About 10 startups offer bike sharing in Guangzhou, driving competition. This large southern Chinese city has more than 800,000 bicycles available for sharing, with over 7.5 million registered members. But the many vehicles not in use have piled up on the streets, leading Guangzhou's authorities on Aug. 3 to ban the addition of new shared bikes in the city.
Nanjing's market already has 450,000 bikes, and local authorities issued a ban on new shared bicycles there the same day, citing disorderly deployment. Similarly, Shanghai has restricted the supply in the central part of the city. Authorities also have partial or full bans on additional bike deployment in municipalities including Hangzhou, Fuzhou, Lanzhou and Zhengzhou.
An 11-year-old boy died in a traffic accident in Shanghai during the spring after he broke the lock on a bike and took a ride, prompting some to fault the service operator. Some people tamper with bikes to use them for free, while others keep such bikes at home despite not owning them.
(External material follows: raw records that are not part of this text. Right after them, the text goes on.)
/-- R44: ARG, OUT_LEN and TX_DATA are written only by the host and only while BUSY = 0 (or cleared by a reset), so a running
WORK reads stable values; the fields the engine owns are written only by the engine's steps, a command the host writes to CMD
among them (or by a reset). -/
def Obligations.HostAndEngineOwnTheirFields : Prop :=
  ∀ (s t : State) (x : Side), step s = .next t → (∀ rest, s.sched ≠ .reset x :: rest) →
    ((s.get x).busy = true ∨ (∀ addr n v rest, s.sched ≠ .hostWrite x addr n v :: rest) →
      (t.get x).arg = (s.get x).arg ∧ (t.get x).outLen = (s.get x).outLen ∧ (t.get x).txData = (s.get x).txData) ∧
    ((∀ rest, s.sched ≠ .engine x :: rest) →
        (∀ v rest, s.sched ≠ .hostWrite x ((s.get x).hostAddr Config.offCmd) .w4 v :: rest) →
      (t.get x).phase = (s.get x).phase ∧ (t.get x).wd = (s.get x).wd ∧
      (t.get x).frameBuf = (s.get x).frameBuf ∧ (t.get x).count = (s.get x).count ∧
      (t.get x).len = (s.get x).len ∧ (t.get x).cksum = (s.get x).cksum ∧ (t.get x).timeout = (s.get x).timeout ∧
      (t.get x).rxLen = (s.get x).rxLen ∧ (t.get x).rxData = (s.get x).rxData ∧ (t.get x).seq = (s.get x).seq ∧
      (t.get x).code = (s.get x).code ∧ (t.get x).busy = (s.get x).busy)

/-- R254: "The endpoints share no state; the only thing between them is the line": a step of the host, the engine, the clock
or the reset of one endpoint leaves the other as it is. -/
def Obligations.EndpointsShareOnlyTheLine : Prop :=
  ∀ (s t : State) (x : Side) (ev : Event) (rest : List Event), s.sched = ev :: rest → step s = .next t →
    (ev = .engine x ∨ (∃ addr n, ev = .hostRead x addr n) ∨ (∃ addr n v, ev = .hostWrite x addr n v) ∨
      (∃ d, ev = .clock x d) ∨ ev = .reset x) →
    t.get x.other = s.get x.other

/-- R8, R11, R12, R14, R21: the parameters are "fixed for the life of an instance": no step changes them. -/
def Obligations.ParametersNeverChange : Prop :=
  ∀ (s t : State), step s = .next t →
    t.a.params = s.a.params ∧ t.b.params = s.b.params ∧ t.linkModel = s.linkModel

/-! Whole exchanges. -/

/-- R96, R121, R140, R149, R150, R153: a WORK in Receive phase whose FIFO holds ENQ, a length, that many payload bytes and a
checksum byte sends the one ACK, consumes exactly those bytes, and ends with FRAME_APPLIED and the payload in RX_DATA if
the checksum is the XOR fold of the payload, and with CHECKSUM_MISMATCH, PHASE, WD, RX_DATA and RX_LEN unchanged, if
not. -/
def Obligations.ReceiveAttemptEndsAsTheChecksumSays : Prop :=
  ∀ (s : State) (x : Side) (n ck : Byte) (data rest : List Byte) (later : List Event),
    data.length = n.toNat → (s.get x).busy = false → (s.get x).params.policy = .external →
    (s.get x).phase = .receive → (s.get x).inq = 0x05 :: n :: (data ++ ck :: rest) →
    s.sched = s.workEvent x :: (List.replicate (3 * n.toNat + 11) (.engine x) ++ later) →
    ∃ t, runSteps (3 * n.toNat + 12) s = .next t ∧ t.sched = later ∧ t.get x.other = s.get x.other ∧
      (t.get x).busy = false ∧ (t.get x).inq = rest ∧ (t.get x).outq = (s.get x).outq ++ [0x06] ∧
      (if ck = xorFold (fun k => data.getD k 0) n.toNat then
        (t.get x).code = .frameApplied ∧ (t.get x).rxLen = n ∧ (t.get x).phase = .transmit ∧
        (t.get x).wd = (s.get x).clock ∧
        ∀ k, (t.get x).rxByte k = if k < n.toNat then data.getD k 0 else (s.get x).rxByte k
      else
        (t.get x).code = .checksumMismatch ∧ (t.get x).rxLen = (s.get x).rxLen ∧ (t.get x).phase = .receive ∧
        (t.get x).wd = (s.get x).wd ∧ (t.get x).rxData = (s.get x).rxData)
China's Transport Ministry responded to the overheating market with an Aug. 1 directive outlining eight points for improving the bike-sharing business and urging operators to strengthen fleet management. The directive also demands that operators ensure registrants use their real names and bans use of the bikes by children younger than 12.
Bike sharing in China is paid for easily by smartphone, and the fee is only about 0.5 yuan for 30 minutes. The bikes can be dropped off anywhere convenient for the user. The few barriers to market entry have spawned an explosion of providers since last fall.
Changzhou Youon Public Bicycle System is set to become the first listed Chinese bike-sharing company. It is in the midst of allocating shares for a 644.4 million yuan ($96.5 million) offering on the Shanghai Stock Exchange. The company has operations in 210 cities and counties, and state media reports say it has received investment from Ant Financial Services Group, an affiliate of Alibaba Group Holding. The company posted a net profit of 26.9 million yuan on revenue of 193 million yuan in the first quarter.
China reportedly has 106 million users of bike-sharing services. Yet a glut has led three companies to go bankrupt in the past three months, while inconsiderate use has become a social issue. Authorities may need to work with service providers to gauge the growth potential of the business.
The sharing economy in China roughly doubled in 2016 and is expected to keep growing at an annual clip of 40%. The government hopes the sector will help restructure industry by alleviating the reliance on manufacturing.